--- Source material Enclosed Below ---

-- ==== Sys2Proof/Machine/Discipline.lean ====
section
/-! DEFINITION. The reference monitors and the discipline unit (chapter Reference Inputs and Discipline): REFERENCE_PULSE, REFERENCE_TIMEOUT,
HOLDOVER_TIMER_EXPIRY, and CONFIGURE REFERENCE, CONFIGURE DISCIPLINE, TRACK, MEASURE and READ TIME. -/

namespace Sys2Proof.Machine

/-! ## Monitors -/

/-- A monitor's state by name. -/
def Watch.state : Watch → MonitorState
  | .off => .off
  | .absent => .absent
  | .qualifying _ _ => .qualifying
  | .qualified _ _ => .qualified

/-- The last accepted pulse, in QUALIFYING and QUALIFIED. -/
def Watch.last : Watch → Option LocalCount
  | .off => none
  | .absent => none
  | .qualifying _ last => some last
  | .qualified last _ => some last

/-- The qualify window W in nanoseconds (R138). -/
def State.windowNs (s : State) : Nat := s.discipline.params.window * 1000

/-- A monitor's timeout deadline: last accepted pulse + 10^9 + W (R138; a view, log 13). -/
def State.timeoutDeadline (r : RefId) (s : State) : Option LocalCount :=
  (s.monitor r).watch.last.map fun last => after last (1000000000 + s.windowNs)

/-- The interval of a pulse now (R138). -/
def State.interval (last : LocalCount) (s : State) : Nat := (s.now - last).toNat

/-- A good interval: within 10^9 − W to 10^9 + W, bounds included (R138). -/
def State.goodInterval (last : LocalCount) (s : State) : Bool :=
  within (1000000000 - s.windowNs) (1000000000 + s.windowNs) (s.interval last)

/-- A monitor with another state. -/
def State.setWatch (r : RefId) (w : Watch) (s : State) : State := s.setMonitor r { s.monitor r with watch := w }

/-- A change of monitor state: one REFERENCE record, and a raise of the REFERENCE source with the states of both monitors after the change (R143). -/
def State.changeMonitor (r : RefId) (w : Watch) (cause : MonitorCause) (s : State) : State :=
  let old := (s.monitor r).watch.state
  let s := s.setWatch r w
  (s.offerNow (.reference r old w.state cause)).raise .reference
    (.monitors (s.monitor .a).watch.state (s.monitor .b).watch.state)

/-! ## The followed reference (R147, R148) -/

/-- The references a policy names, in order of preference (R147). -/
def Policy.names : Policy → List RefId
  | .none => []
  | .a => [.a]
  | .b => [.b]
  | .aThenB => [.a, .b]
  | .bThenA => [.b, .a]

/-- A monitor is QUALIFIED. -/
def State.isQualified (s : State) (r : RefId) : Bool := (s.monitor r).watch.state == .qualified

/-- The reference to follow: the first that the policy names whose monitor is QUALIFIED (R147). -/
def State.choice (s : State) : Option RefId := s.discipline.policy.names.find? s.isQualified

/-- Why a re-choice is made: a TRACK, or a change of state of a monitor (R147). -/
inductive ChoiceEvent where
  | track
  | monitor (r : RefId)
deriving DecidableEq, Repr

/-- The cause of a switch (R147): POLICY for a TRACK; QUALIFIED when the new reference is the one whose monitor has just changed, which it can be
only by entering QUALIFIED; LOST otherwise. -/
def switchCause (event : ChoiceEvent) (new : Option RefId) : SwitchCause :=
  match event with
  | .track => .policy
  | .monitor r => if new = some r then .qualified else .lost

/-- The followed reference replaced, with a SWITCH record when it changes (R147); p becomes 0 when one reference takes another's place in
TRACKING (R148). -/
def State.follow (event : ChoiceEvent) (new : Option RefId) (s : State) : State :=
  if new = s.discipline.followed then s
  else
    let old := s.discipline.followed
    let s := { s with discipline := { s.discipline with followed := new } }
    let s := s.offerNow (.switch old new (switchCause event new))
    if s.time.state = .tracking ∧ old.isSome ∧ new.isSome then { s with time := { s.time with p := 0 } } else s

/-- The move of the time-base state after a re-choice (R148). -/
def State.moveState (s : State) : State :=
  match s.discipline.followed, s.time.state with
  | some _, .tracking => s
  | some _, .unset => s.changeTime .tracking .referenceFollowed
  | some _, .free => s.changeTime .tracking .referenceFollowed
  | some _, .holdover => s.changeTime .tracking .referenceFollowed
  | none, .tracking =>
    if s.discipline.policy = .none then s.changeTime .free .policyNone else s.changeTime .holdover .referenceLost
  | none, .holdover => if s.discipline.policy = .none then s.changeTime .free .policyNone else s
  | none, .unset => s
  | none, .free => s

/-- The re-choice (R147) and the move of the state (R148). -/
def State.rechoose (event : ChoiceEvent) (s : State) : State := (s.follow event s.choice).moveState

/-! ## Measurement (R155, R156) -/

/-- The result of a measurement in 1/16 ppb, present when an interval is complete (R155, R156). -/
def Measurement.result (m : Measurement) : Option Int :=
  if m.intervals = 0 then none
  else some ((16 * ((m.span.toNat : Int) - m.intervals * 1000000000)).tdiv m.intervals)

/-- A measurement ends: one MEASURE_END record and a raise of OP_DONE (R156). -/
def State.endMeasure (cause : MeasureCause) (s : State) : State :=
  match s.discipline.measurement with
  | none => s
  | some m =>
    ({ s with discipline := { s.discipline with measurement := none } }.offerNow
      (.measureEnd m.ref cause m.n m.intervals m.result)).raise .opDone .empty

/-- A measurement on this reference ends (R156). -/
def State.endMeasureOn (r : RefId) (cause : MeasureCause) (s : State) : State :=
  match s.discipline.measurement with
  | some m => if m.ref = r then s.endMeasure cause else s
  | none => s

/-- An accepted pulse taken into a measurement: its first pulse, or one more interval (R155). -/
def Measurement.takePulse (now : LocalCount) (m : Measurement) : Measurement :=
  match m.first with
  | none => { m with first := some now }
  | some first => { m with intervals := m.intervals + 1, span := now - first }

/-- An accepted pulse of a measurement's monitor; it ends COMPLETE when the intervals reach N (R155). -/
def State.measurePulse (r : RefId) (s : State) : State :=
  match s.discipline.measurement with
  | none => s
  | some m =>
    if m.ref = r then
      let m := m.takePulse s.now
      let s := { s with discipline := { s.discipline with measurement := some m } }
      if m.first.isSome ∧ m.intervals = m.n then s.endMeasure .complete else s
    else s

/-! ## Phase capture and the tracking law (R144, R149 to R152) -/

/-- The phase error e of a capture, in quarter-nanoseconds (R144). -/
def phaseError (v : TimeValue) : Int :=
  let q := v.nanos.val * 4 + v.quarters.val
  if q < 2000000000 then q else (q : Int) - 4000000000

/-- The phase error captured at a pulse of a reference now: the reading less the reference deskew (R144). -/
def State.capture (r : RefId) (s : State) : Int := phaseError (s.reading.less (s.monitor r).deskew).value

/-- The phase term −e/S in 1/16 ppb, truncated toward zero and clamped (R151, R152). -/
def phaseTerm (e : Int) (settle : Nat) : Int := clamp Config.rateLimit ((-(4 * e)).tdiv settle)

/-- The frequency term f − e/(4S) in 1/16 ppb, the division truncated toward zero, clamped (R152). -/
def freqTerm (f e : Int) (settle : Nat) : Int := clamp Config.freqLimit (f - e.tdiv settle)

/-- The tracking law on a phase error (R149 to R152); T is compared in quarter-nanoseconds. -/
def State.trackingLaw (e : Int) (s : State) : State :=
  let d := s.discipline.params
  if (e.natAbs : Int) ≤ d.threshold * 4000 then
    { s with time := { s.time with f := freqTerm s.time.f e d.settle, p := phaseTerm e d.settle } }
  else if d.stepPermitted then
    let s := s.stepBy .discipline (-e)
    { s with time := { s.time with p := 0 } }
  else
    { s with
      time := { s.time with p := phaseTerm e d.settle }
      discipline := { s.discipline with largeErrors := s.discipline.largeErrors + 1 } }

/-- The law applied to an accepted pulse, when it is of the followed reference and the time base is TRACKING (R149). -/
def State.disciplinePulse (r : RefId) (e : Int) (s : State) : State :=
  if s.discipline.followed = some r ∧ s.time.state = .tracking then s.trackingLaw e else s

/-! ## REFERENCE_TIMEOUT (R142) -/

/-- A monitor enters ABSENT: the re-choice follows, and a measurement on it ends LOST (R142, R147, R156). -/
def State.loseMonitor (r : RefId) (cause : MonitorCause) (s : State) : State :=
  ((s.changeMonitor r .absent cause).rechoose (.monitor r)).endMeasureOn r .lost

/-- The timeout of a monitor whose deadline is reached; otherwise there is no timeout (R142, log 4). -/
def State.timeoutMonitor (r : RefId) (s : State) : State :=
  if due (s.timeoutDeadline r) s.now then s.loseMonitor r .timeout else s

/-- REFERENCE_TIMEOUT. -/
def execReferenceTimeout (r : RefId) (s : State) : Host.Outcome State Fault Refusal := whenReleased (State.timeoutMonitor r) s

/-! ## REFERENCE_PULSE (R138 to R144) -/

/-- The early-pulses total one higher (R142). -/
def State.countEarly (r : RefId) (s : State) : State :=
  s.setMonitor r { s.monitor r with earlyPulses := (s.monitor r).earlyPulses + 1 }

/-- An accepted pulse of a monitor that is QUALIFIED after it: the law, then the measurement (R148, R149, R155). -/
def State.acceptQualified (r : RefId) (e : Int) (s : State) : State := (s.disciplinePulse r e).measurePulse r

/-- A pulse judged by the monitor's state (R140, R141, R142); e is the phase error captured if the pulse is accepted. The pulse that qualifies the
monitor may take the time base into TRACKING, and finds a due completion of a slew taken first (R129, log 27). -/
def State.judgePulse (r : RefId) (e : Int) (s : State) : State :=
  match (s.monitor r).watch with
  | .off => s
  | .absent => (s.changeMonitor r (.qualifying 1 s.now) .firstPulse).rechoose (.monitor r)
  | .qualifying k last =>
    if s.goodInterval last then
      if s.discipline.params.count ≤ k + 1 then
        ((s.completeSlew.changeMonitor r (.qualified s.now false) .qualified).rechoose (.monitor r)).acceptQualified r e
      else s.setWatch r (.qualifying (k + 1) s.now)
    else s.setWatch r (.qualifying 1 s.now)
  | .qualified last early =>
    if s.goodInterval last then (s.setWatch r (.qualified s.now false)).acceptQualified r e
    else if early then (s.countEarly r).loseMonitor r .early
    else (s.countEarly r).setWatch r (.qualified last true)

/-- An interval above 10^9 + W: the timeout was due before this pulse (R138). -/
def State.overdue (r : RefId) (s : State) : Bool :=
  match (s.monitor r).watch.last with
  | some last => decide (1000000000 + s.windowNs < s.interval last)
  | none => false

/-- A pulse taken by a monitor (R138). A pulse behind an overdue timeout finds the timeout taken first (log 12, DEDUCED from R142). -/
def State.takePulse (r : RefId) (edge : Edge) (s : State) : State :=
  if (s.monitor r).edge = edge then
    (if s.overdue r then s.loseMonitor r .timeout else s).judgePulse r (s.capture r)
  else s

/-- REFERENCE_PULSE: the input shows an edge; the edge that is not the active one is no pulse, and a monitor in OFF takes none (R138). -/
def execReferencePulse (r : RefId) (edge : Edge) (s : State) : Host.Outcome State Fault Refusal :=
  whenReleased (State.takePulse r edge) s
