-- ==== Sys2Proof/Machine/Resets.lean ====
section
/-! DEFINITION. The resets (R8, R191, R192): POWER_ON, LINE_RESET, SUPPLY_DIP, RESET_RELEASE and RESTART_EXECUTE. -/

namespace Sys2Proof.Machine

/-! ## The hold of a whole-part reset (R192) -/

/-- The reset cause chosen from those that arose since the part last left reset (R192). -/
def ResetHold.cause (h : ResetHold) : ResetCause :=
  if h.powerOn then .powerOn else if h.supplyDip then .supplyDip else .resetLine

/-- The part held in reset: every block at its reset values, the inputs and the waiting commands kept (R192; log 14, DESIGN CHOICE: what the blocks
hold during the hold). -/
def State.holdReset (h : ResetHold) (s : State) : State := State.fresh s.pins h h.cause s.pending

/-- POWER_ON: a cause of a whole-part reset arises (R192). -/
def execPowerOn (s : State) : Host.Outcome State Fault Refusal :=
  .next (s.holdReset { s.resetHold with held := true, powerOn := true })

/-- LINE_RESET: a cause of a whole-part reset arises (R192). -/
def execLineReset (s : State) : Host.Outcome State Fault Refusal :=
  .next (s.holdReset { s.resetHold with held := true, lineReset := true })

/-- SUPPLY_DIP: a cause of a whole-part reset arises (R192). -/
def execSupplyDip (s : State) : Host.Outcome State Fault Refusal :=
  .next (s.holdReset { s.resetHold with held := true, supplyDip := true })

/-- The part leaves reset: the signal levels are read, and a START frame is owed with the chosen cause (R10, R184, R192 to R194). -/
def State.leaveReset (s : State) : State := State.fresh s.pins .released s.resetHold.cause s.pending

/-- RESET_RELEASE: every cause has ended and the oscillator has settled (log 14). A part that is not held does not leave reset. -/
def execResetRelease (s : State) : Host.Outcome State Fault Refusal := .next (if s.resetHold.held then s.leaveReset else s)

/-! ## RESTART_EXECUTE (R191) -/

/-- The restart event: line ports, classifier and ingress arbiter, feed engine and hold pool, record queue and link interface are reset; time base,
monitors and discipline unit go on (R29, R46, R61, R114, R137, R158, R176, R191, R194). -/
def State.restartBlocks (s : State) : State :=
  { s with
    lines := linesReset s.pins
    classifier := .reset
    feeds := Vector.replicate 16 .reset
    queue := .reset
    notices := .reset
    link := .reset s.pins .restartRequest }

/-- RESTART_EXECUTE; with no restart due there is none (R191, log 4). -/
def execRestartExecute (s : State) : Host.Outcome State Fault Refusal :=
  whenReleased (fun s => if s.link.restartDue then s.restartBlocks else s) s

end Sys2Proof.Machine
end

--- End of Enclosed Source material ---

** What needs to be done **
Both the line containing "def execSupplyDip (s" and the line containing "(R191, log 4). -/" belong in the answer. Print them and every line above that falls between them exactly, and no others.

** Solution to this problem **
def execSupplyDip (s : State) : Host.Outcome State Fault Refusal :=
  .next (s.holdReset { s.resetHold with held := true, supplyDip := true })

/-- The part leaves reset: the signal levels are read, and a START frame is owed with the chosen cause (R10, R184, R192 to R194). -/
def State.leaveReset (s : State) : State := State.fresh s.pins .released s.resetHold.cause s.pending

/-- RESET_RELEASE: every cause has ended and the oscillator has settled (log 14). A part that is not held does not leave reset. -/
def execResetRelease (s : State) : Host.Outcome State Fault Refusal := .next (if s.resetHold.held then s.leaveReset else s)

/-! ## RESTART_EXECUTE (R191) -/

/-- The restart event: line ports, classifier and ingress arbiter, feed engine and hold pool, record queue and link interface are reset; time base,
monitors and discipline unit go on (R29, R46, R61, R114, R137, R158, R176, R191, R194). -/
def State.restartBlocks (s : State) : State :=
  { s with
    lines := linesReset s.pins
    classifier := .reset
    feeds := Vector.replicate 16 .reset
    queue := .reset
    notices := .reset
    link := .reset s.pins .restartRequest }

/-- RESTART_EXECUTE; with no restart due there is none (R191, log 4). -/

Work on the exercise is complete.